# Shipping line stickers



## 98452 (Apr 2, 2006)

As most will know I have recently imported my RV from the states and been very happy so far but the shipping line and whoever else handles it have stuck a* lot *of very gluey stickers on the bodywork at the front of my RV.

Trying to remove them today has actually lifted the paint off and really pi$$ed me as I was exceedingly gentle.

The auctions where I bought it in Ocala used stickers but kepted them to the window area so why on earth could the shippers not do the same.


----------



## LC1962 (Oct 6, 2005)

John - I'd be miffed too...we have never had shipping stickers to deal with (well, only on the windows) but have successfully removed other stickers from bodywork using "sticky stuff remover" available from hardware shops & larger supermarks....wash off well then go over it with some polish.
Takes a bit of time to dissolve the glue but it does the trick.

Cheers
Linda


----------



## 88927 (May 10, 2005)

Hi John
I have used stuff from http://rswww.com/cgi-bin/bv/rswww/s...ddmjcefeceeldgkidhgg.0&cacheID=ukie&Nr=avl:uk
here to get rid of stickers mate....

Don't peel any more off until you have some remover

Keith


----------



## 88792 (May 9, 2005)

Hi, try using nail polish remover, this usually works .


----------



## JockandRita (Jun 1, 2005)

Hi RR,

I have found often that heating the stickers with a hair dryer or heat gun, (low setting) whilst peeling them off gently, works a treat. 
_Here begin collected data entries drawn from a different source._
/-- AND, ORA and EOR complete once their operand byte can be read, with their result in A and its flags. -/
theorem exec_logicOp_eq_next {s : State} {i : Instr} {o : Operand} {m : Byte} {f : Byte → Byte → Flags → Byte × Flags}
    (hop : logicOp i.mnemonic = some f) (ho : i.operand = some o) (hm : s.operandByte o = .ok m) :
    ∃ cyc, exec i s =
      .next (((s.setA (f s.a m s.flags).1).setFlags (f s.a m s.flags).2).advance (operandLength o) cyc) := by
  obtain ⟨c, hexec⟩ := exec_eq_accumulate_logicOp s hop ho
  exact ⟨s.cycleCount o c, hexec.trans ((accumulate_eq_next f o c s _).2 ⟨m, hm, rfl⟩)⟩

/-! ### The shifts and rotates in integers -/

theorem shiftLeft_fst (v : Byte) (f : Flags) : (shiftLeft v f).1 = BitVec.ofNat 8 (2 * v.toNat) := by
  unfold shiftLeft
  bv_omega

theorem shiftRight_fst (v : Byte) (f : Flags) : (shiftRight v f).1 = BitVec.ofNat 8 (v.toNat / 2) := by
  unfold shiftRight
  bv_omega

/-- Bit 0 of `v <<< 1` is free, so the carry that enters there adds itself. -/
theorem rotateLeft_fst (v : Byte) (f : Flags) : (rotateLeft v f).1 = BitVec.ofNat 8 (2 * v.toNat + f.c.toNat) := by
  have hfree : v <<< 1 &&& (BitVec.ofBool f.c).setWidth 8 = 0 := by
    ext (_ | k) hk <;> simp
  have hcarry : ((BitVec.ofBool f.c).setWidth 8).toNat = f.c.toNat := by cases f.c <;> rfl
  unfold rotateLeft
  rw [← BitVec.add_eq_or_of_and_eq_zero _ _ hfree]
  bv_omega

/-- Bit 7 of `v >>> 1` is free, so the carry that enters there adds 128 times itself. -/
theorem rotateRight_fst (v : Byte) (f : Flags) : (rotateRight v f).1 = BitVec.ofNat 8 (v.toNat / 2 + 128 * f.c.toNat) := by
  have hfree : v >>> 1 &&& (BitVec.ofBool f.c).setWidth 8 <<< 7 = 0 := by
    ext k hk
    obtain hlt | rfl : k < 7 ∨ k = 7 := by omega
    · simp [hlt]
    · simp
  have hcarry : ((BitVec.ofBool f.c).setWidth 8 <<< 7).toNat = 128 * f.c.toNat := by cases f.c <;> rfl
  unfold rotateRight
  rw [← BitVec.add_eq_or_of_and_eq_zero _ _ hfree]
  bv_omega

/-- N and Z of the result and the bit shifted out in C, each flag as R28 and R103 to R106 give it. -/
theorem eq_of_shifted {p : Byte × Flags} {g : Flags} {r : Byte} {out : Bool} (hfst : p.1 = r)
    (hsnd : p.2 = { g.setNZ p.1 with c := out }) :
    p = (r, { g with n := r.getLsbD 7, z := decide (r = 0x00), c := out }) := by
  refine Prod.ext hfst ?_
  rw [hsnd, hfst, Flags.setNZ_eq]

/-- ASL, LSR, ROL and ROR have a computation, and it gives the shifted byte of R103 to R106 with its N and Z and the bit
shifted out in C. -/
theorem exists_modifyOp_of_shiftResult {mn : Mnemonic} {v r : Byte} {out : Bool} {g : Flags}
    (h : shiftResult v g.c mn = some (r, out)) :
    ∃ f, modifyOp mn = some f ∧ f v g = (r, { g with n := r.getLsbD 7, z := decide (r = 0x00), c := out }) := by
  cases mn with
  | asl =>
    obtain ⟨rfl, rfl⟩ := Prod.mk.inj (Option.some.inj h)
    exact ⟨shiftLeft, rfl, eq_of_shifted (shiftLeft_fst v g) rfl⟩
  | lsr =>
    obtain ⟨rfl, rfl⟩ := Prod.mk.inj (Option.some.inj h)
    exact ⟨shiftRight, rfl, eq_of_shifted (shiftRight_fst v g) rfl⟩
  | rol =>
    obtain ⟨rfl, rfl⟩ := Prod.mk.inj (Option.some.inj h)
    exact ⟨rotateLeft, rfl, eq_of_shifted (rotateLeft_fst v g) rfl⟩
  | ror =>
    obtain ⟨rfl, rfl⟩ := Prod.mk.inj (Option.some.inj h)
    exact ⟨rotateRight, rfl, eq_of_shifted (rotateRight_fst v g) rfl⟩
  | _ => cases h

/-! ### The shifts of the accumulator -/

/-- In Accumulator mode a read-modify-write is `modifyRegister` of A by its computation. -/
theorem exec_eq_modifyRegister_setA {i : Instr} {f : Byte → Flags → Byte × Flags} (s : State)
    (hop : modifyOp i.mnemonic = some f) (ho : i.operand = some .accumulator) :
    exec i s = modifyRegister State.setA s.a f s := by
  cases i with
  | aslAcc | lsrAcc | rolAcc | rorAcc =>
    obtain rfl := Option.some.inj hop
    rfl
  | _ => cases ho

/-! ### The ring of nine bits -/

/-- A byte and the carry as a ring of nine bits: bits 0 to 7 are the byte's, bit 8 is C. -/
def ringBit (p : Byte × Flags) (k : Fin 9) : Bool := if k = 8 then p.2.c else p.1.getLsbD k

/-- The nine bits say the byte and the carry. -/
theorem eq_of_ringBit_eq {p q : Byte × Flags} (h : ∀ k, ringBit p k = ringBit q k) : p.1 = q.1 ∧ p.2.c = q.2.c := by
  constructor
  · refine BitVec.eq_of_getLsbD_eq fun k hk => ?_
    simpa [ringBit, Fin.ext_iff, hk.ne] using h ⟨k, by omega⟩
  · exact h 8

/-- ROL moves every bit of the ring up by one (R105). -/
theorem ringBit_rotateLeft (v : Byte) (f : Flags) (k : Fin 9) : ringBit (rotateLeft v f) (k + 1) = ringBit (v, f) k := by
  fin_cases k <;> simp [ringBit, rotateLeft]

/-- ROR moves every bit of the ring down by one (R106). -/
theorem ringBit_rotateRight (v : Byte) (f : Flags) (k : Fin 9) : ringBit (rotateRight v f) k = ringBit (v, f) (k + 1) := by
  fin_cases k <;> simp [ringBit, rotateRight]

/-- Up by one, then down by one. -/
theorem rotateRight_rotateLeft (v : Byte) (f : Flags) :
    (rotateRight (rotateLeft v f).1 (rotateLeft v f).2).1 = v ∧
      (rotateRight (rotateLeft v f).1 (rotateLeft v f).2).2.c = f.c :=
  eq_of_ringBit_eq fun k => (ringBit_rotateRight _ _ k).trans (ringBit_rotateLeft v f k)

/-- Down by one, then up by one. -/
theorem rotateLeft_rotateRight (v : Byte) (f : Flags) :
    (rotateLeft (rotateRight v f).1 (rotateRight v f).2).1 = v ∧
      (rotateLeft (rotateRight v f).1 (rotateRight v f).2).2.c = f.c := by
  refine eq_of_ringBit_eq (q := (v, f)) fun k => ?_
  obtain ⟨j, rfl⟩ : ∃ j, k = j + 1 := ⟨k - 1, by simp⟩
  exact (ringBit_rotateLeft _ _ j).trans (ringBit_rotateRight v f j)

/-- Rotations left one after the other move every bit of the ring up by their number. -/
theorem ringBit_iterate_rotateLeft (p : Byte × Flags) (k : Fin 9) (n : Nat) :
    ringBit ((fun q : Byte × Flags => rotateLeft q.1 q.2)^[n] p) ((· + 1)^[n] k) = ringBit p k := by
  induction n with
  | zero => rfl
  | succ n ih =>
    rw [Function.iterate_succ_apply', Function.iterate_succ_apply', ringBit_rotateLeft]
    exact ih

/-- Nine places up is once around the ring. -/
theorem add_one_iterate_nine (k : Fin 9) : (· + 1)^[9] k = k := by
  decide +revert

end Sys2Proof.Machine

open Sys2Proof Sys2Proof.Machine

/-- Settles O27: the next state of `exec_logicOp_eq_next`, for each of the three operations. -/
theorem logicResult : Obligations.LogicResult := by
  intro s i o m ho hm
  refine ⟨fun hmn => ?and, fun hmn => ?ora, fun hmn => ?eor⟩
  case and | ora | eor =>
    obtain ⟨_, hexec⟩ := exec_logicOp_eq_next (congrArg logicOp hmn) ho hm
    exact ⟨_, hexec⟩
It only works on the vinyl type stickers, not the paper ones.

Jock


----------



## Malc (May 9, 2005)

Wallpaper steamer, thats what the professionals use. When hot you will be able to strip aircraft grade vinyl and also paper stickers off as though they were stuck on with water. On the plus side they dont fragment or tear as well after the application of steam.
Malc


----------



## Goldwinger (May 10, 2005)

Try using a furniture spray polish like Pledge works every time.


----------